# Deterministic and stochastic properties of self-similar Rayleigh-Taylor   mixing induced by space-varying acceleration

**Authors:** Arun Pandian, Snezhana I. Abarzhi

arXiv: 1902.04497 · 2019-02-13

## TL;DR

This paper investigates the properties of self-similar Rayleigh-Taylor mixing induced by space-varying acceleration, using group theory and stochastic modeling to understand deterministic and statistical behaviors across different regimes.

## Contribution

It introduces a novel analysis of Rayleigh-Taylor mixing with variable acceleration, identifying critical exponents and invariant quantities that distinguish different mixing types.

## Key findings

- Self-similar mixing can be Rayleigh-Taylor or Richtmyer-Meshkov type depending on acceleration exponent.
- A critical exponent separates the two mixing regimes.
- Invariant quantities characterize the different types of mixing.

## Abstract

Rayleigh-Taylor interfacial mixing has critical importance in a broad range of processes in nature and technology.
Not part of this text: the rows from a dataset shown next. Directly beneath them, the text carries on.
-- ==== Sys2Proof/Machine/Register.lean ====
section
/-! DEFINITION. Machine/Register.lean: what the host writes and reads: the front end's registers, the mailbox's, the status window's, the memory aperture; launch words
and function-level reset (00 R8, R9; 02 R38-R41, R51-R53; 17 R432-R434). -/

namespace Sys2Proof.Machine

/-! ### Launch words and WAKE -/

/-- LAUNCH: a host write to the front end's LAUNCH register (02 R39). -/
def execLaunch (vd off size : Nat) (val : BitVec 64) (s : State) : Host.Outcome State Fault Refusal := .next (launchWrite s vd off size val)

/-- WAKE_WRITE: a write of 4 or 8 bytes to WAKE (02 R53). -/
def execWakeWrite (vd size : Nat) (s : State) : Host.Outcome State Fault Refusal :=
  .next (wakeWrite s vd size)

/-! ### The mailbox (17 R433) -/

/-- A mailbox that nothing has been written to. -/
def freshMbox : Mbox := { req := List.replicate 64 0#8, status := 0#64, result := 0#64, ready := false, busy := false }

/-- The mailbox of a function. -/
def mboxOf (s : State) (fn : Nat) : Mbox := ((s.mboxes.find? (fun m => m.1 == fn)).map Prod.snd).getD freshMbox

/-- Puts a function's mailbox back. -/
def setMbox (s : State) (fn : Nat) (m : Mbox) : State := { s with mboxes := (fn, m) :: s.mboxes.filter (fun e => e.1 != fn) }

/-- Every kernel group of an instance has a doorbell to see (16 R420). -/
def ringInst (i : Inst) : Inst := { i with bells := [0, 1, 2, 3] }

/-- A doorbell: ignored while busy; a wake event that rings the instance of virtual die 0 (02 R51; 16 R420). DESIGN CHOICE (log 87): R51 and R433 name a VF's MBBELL; the physical function's mailbox, which
is function 0's here, wakes and rings virtual device 0 at every doorbell, a management operation's too. -/
def doorbell (s : State) (fn : Nat) : State :=
  let m := mboxOf s fn
  if m.busy then s
  else touchEvent (modVd (setMbox s fn { m with busy := true, ready := false }) fn (fun v => v.modInst 0 ringInst)) fn 3

/-- Whether the die kernel's instance of virtual die 0 can serve a request now (01 R27). -/
def serves (v : Vd) : Bool := awake v && (v.inst 0).any (fun i => !i.failed)

/-- The reply of an operation: a result only with status 0 (R433). -/
def reply (s : State) (fn status : Nat) (result : BitVec 64) : State :=
  setMbox s fn { mboxOf s fn with status := BitVec.ofNat 64 status, result := if status = 0 then result else 0#64, ready := true, busy := false }

/-- Byte i of a request, and its k-th 8 bytes. -/
def Mbox.byte (m : Mbox) (i : Nat) : Nat := (m.req.getD i 0#8).toNat
def Mbox.arg (m : Mbox) (k : Nat) : BitVec 64 := BitVec.ofNat 64 (leNat ((m.req.drop (8 * k)).take 8))

/-- Writes bytes of a request (R433). -/
def Mbox.write (m : Mbox) (off size : Nat) (val : BitVec 64) : Mbox :=
  { m with req := (List.range 64).map (fun i => if off ≤ i ∧ i < off + size then BitVec.ofNat 8 (val.toNat / 2 ^ (8 * (i - off))) else m.req.getD i 0#8) }

/-- REGISTER_WRITE: a host write to another register of BAR 0: MBREQ is stored, 1 to MBBELL rings, everything else is read-only or reserved (00 R8, R9; 17 Table 17.3). -/
def execRegisterWrite (vd off size : Nat) (val : BitVec 64) (s : State) : Host.Outcome State Fault Refusal :=
  if vd ≠ 0 ∧ (findVd s vd).isNone then .next s
  else if 0x1000 ≤ off ∧ off < 0x1040 then .next (setMbox s vd ((mboxOf s vd).write (off - 0x1000) size val))
  else if off = 0x1080 ∧ val = 1#64 then .next (doorbell s vd)
  else .next s

/-- FUNCTION_LEVEL_RESET: a VF's starts a VF reset, the physical function's resets the management mailbox alone (R432). -/
def execFunctionLevelReset (fn : Nat) (s : State) : Host.Outcome State Fault Refusal :=
  if fn = 0 then .next (setMbox s 0 freshMbox) else .next (modVd s fn beginReset)

/-! ### The memory aperture (17 R434) -/

/-- HWBASE_WRITE: VA and HWASID; reserved bits are ignored (Table 17.4). -/
def execHwbaseWrite (vd : Nat) (val : BitVec 64) (s : State) : Host.Outcome State Fault Refusal :=
  .next (modVd s vd (fun v => { v with hwva := (val.extractLsb' 16 41).toNat * 65536, hwasid := (val.extractLsb' 0 10).toNat }))

/-- FSTATE of a field: one that has been switched off reads as off (Table 17.4; 02 R48; log 25). -/
def fstate (x : FieldSt) : Nat := if 2 ≤ x.svc && !x.pll then 0 else x.svc

/-- A read of a function's status window (Table 17.4). -/
def statusRead (s : State) (v : Vd) (off : Nat) : BitVec 64 :=
  match off / 8 with
  | 0 => (if s.standby then 0x10000#64 else 0#64) ||| (List.range s.fields.length).foldl (fun a f => a ||| BitVec.ofNat 64 (((s.fields[f]?).map fstate).getD 0 * 4 ^ f)) 0#64
  | 1 => BitVec.ofNat 64 (v.hwva + v.hwasid)
  | 2 => BitVec.ofNat 64 v.hwerr
  | _ => 0#64

/-- What a read returns to the host, behind what earlier reads returned. -/
def answerHost (s : State) (h : HostOp) (bs : List (BitVec 8)) : State := if h.isWrite then s else { s with hostReads := s.hostReads ++ [(h.vd, bs)] }

/-- An access is aborted: a read returns all ones (R434). -/
def abortHost (s : State) (h : HostOp) : State :=
  answerHost (modVd s h.vd (fun v => { v with hwerr := min (v.hwerr + 1) 0xFFFFFFFF })) h (List.replicate h.size 0xFF#8)

/-- The naturally aligned 8-byte pieces of an access: address, size, value. -/
def hostPieces (va size val : Nat) : List (Nat × Nat × Nat) :=
  (List.range (size / 8 + 2)).filterMap (fun k =>
    let lo := max va ((va / 8 + k) * 8)
    let hi := min (va + size) ((va / 8 + k + 1) * 8)
    if lo < hi then some (lo, hi - lo, val / 2 ^ (8 * (lo - va))) else none)

/-- Writes a piece of at most 8 bytes of one cell at its home, as the host, the Coupler and the pool side do: with no vector (14 R358). -/
def hostWrite (s : State) (vd : Nat) (fed : Bool) (pa n x : Nat) : State :=
  (writeHome s { vd := vd, die := paDie pa, vec := none, fed := fed, sibmax := sibMax s vd } pa n x).2

/-- The translations of an access's pieces; none while a block holds one. -/
def hostXl (s : State) (v : Vd) (h : HostOp) : Except XFault (Option (List (Xl × Nat × Nat × Nat) × State)) :=
  let die := v.pdie 0
  let kind := if h.isWrite then AccKind.write else AccKind.read
  (hostPieces h.va.toNat h.size h.val).foldl (fun a p =>
    match a with
    | .error f => .error f
    | .ok none => .ok none
    | .ok (some (l, s)) =>
      let va := BitVec.ofNat 64 p.1
      let slice := entrySlice s v.num die p.1
      if blockHits s v die slice h.asid kind va then .ok none
      else match translate s v die 0 slice h.asid true kind p.2.1 va with
        | .error f => .error f
        | .ok r => .ok (some (l ++ [(r.1, p)], r.2))) (.ok (some ([], s)))

/-- The bytes of a piece of a read, at their home: memory's, or what a front-end window or another device answers (02 R38; logs 7, 20). -/
def hostPiece (s : State) (pa n : Nat) (dev : Bool) : List (BitVec 8) :=
  if dev then
    (match feTarget s pa with
     | some t => leBytes (((findVd s t.1).map (fun v => feRead v t.2 n)).getD 0) n
     | none => leBytes (Config.deviceRead pa s.freeCtr).toNat n)
  else if paKind pa == .hbm || paKind pa == .pool then rdList s.mem pa n
  else leBytes (Config.freeValue s.freeCtr).toNat n

/-- The bytes that a read returns, lowest first. -/
def hostBytes (s : State) (ps : List (Xl × Nat × Nat × Nat)) : List (BitVec 8) × State :=
  ps.foldl (fun a p => (a.1 ++ hostPiece a.2 (p.1.at (BitVec.ofNat 64 p.2.1)) p.2.2.1 p.1.dev, { a.2 with freeCtr := a.2.freeCtr + 1 })) ([], s)

/-- Performs a host access, or processes the launch that waited behind earlier ones (02 R40); false while it is held (R434; 02 R51; 12 R298). Bytes written into a block with a mismatched check
that they do not replace whole are refused (R439). -/
def hostAccess (s : State) (h : HostOp) : Bool × State :=
  match findVd s h.vd with
  | none => (true, s)
  | some v =>
    if h.fe then (true, advance s h.vd h.val)
    else if !awake v then (false, s)
    else if h.asid < v.desc.asidBase ∨ v.desc.asidBase + v.desc.asidCnt ≤ h.asid ∨ h.va.getLsbD 56 = true then (true, abortHost s h)
    else match hostXl s v h with
      | .error _ => (true, abortHost s h)
      | .ok none => (false, s)
      | .ok (some (ps, s)) =>
        let cover := ps.map (fun p => (p.1.at (BitVec.ofNat 64 p.2.1), p.2.2.1))
        if ps.any (fun p => chanHeld s (p.1.at (BitVec.ofNat 64 p.2.1)) || (h.isWrite && lockHeld s (p.1.at (BitVec.ofNat 64 p.2.1)) p.2.2.1)) then (false, s)
        else if h.isWrite then
          if !(keptBlocks s cover).isEmpty then (true, abortHost s h)
          else
            (true, ps.foldl (fun s p =>
              let pa := p.1.at (BitVec.ofNat 64 p.2.1)
              if p.1.dev then
                (match feTarget s pa with
                 | some t => feWrite s t.1 t.2 p.2.2.1 (BitVec.ofNat 64 p.2.2.2)
                 | none => s)
              else hostWrite s h.vd p.1.fed pa p.2.2.1 p.2.2.2) (freshChecks s cover))
        else match cover.find? (fun p => s.integrity.contains (p.1 / 64)) with
          | some p => (true, abortHost (postIntegrity s h.vd p.1) h)
          | none => (true, answerHost (hostBytes s ps).2 h (hostBytes s ps).1)

/-- Performs the held host accesses of a virtual device, oldest first, up to the first that is still held. -/
def retryHost : Nat → State → Nat → State
  | 0, s, _ => s
  | n + 1, s, vd =>
    match s.hostHeld.find? (fun h => h.vd == vd) with
    | none => s
    | some h =>
      let r := hostAccess s h
      if r.1 then retryHost n { r.2 with hostHeld := r.2.hostHeld.eraseP (fun k => k.vd == vd) } vd else s

/-- HOST_APERTURE_ACCESS: an access at an offset of the aperture, with the base in force: a wake event, performed behind those that are held (R434; 02 R51). -/
def execHostApertureAccess (vd off size : Nat) (isWrite : Bool) (val : Nat) (s : State) : Host.Outcome State Fault Refusal :=
  match findVd s vd with
  | none => .next s
  | some v =>
    let va := ((BitVec.ofNat 57 v.hwva).signExtend 64) + BitVec.ofNat 64 off
    let h : HostOp := { vd := vd, asid := v.hwasid, va := va, size := size, isWrite := isWrite, val := val, fe := false }
    let s := touchEvent { s with hostHeld := s.hostHeld ++ [h] } vd 3
    .next (retryHost s.hostHeld.length s vd)

end Sys2Proof.Machine
end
In most instances Rayleigh-Taylor dynamics is induced by variable acceleration, whereas the bulk of existing studies is focused on the cases of constant and impulsive accelerations referred respectively as classical Rayleigh-Taylor and classical Richtmyer-Meshkov dynamics. In this work we consider Rayleigh-Taylor mixing induced by variable acceleration with power-law dependence on the spatial coordinate in the acceleration direction. We apply group theory and momentum model to find deterministic asymptotic solutions for self-similar RT mixing. We further augment momentum model with a stochastic process to study numerically the effect of fluctuations on statistical properties of self-similar mixing in a broad parameter regime. We reveal that self-similar mixing can be Rayleigh-Taylor-type and Richtmyer-Meshkov type depending on the acceleration exponent. We further find the value of critical exponent separating Rayleigh-Taylor-type mixing and Richtmyer-Meshkov-type mixing, and identify invariant quantities characterizing Rayleigh-Taylor-type mixing and Richtmyer-Meshkov-type mixing.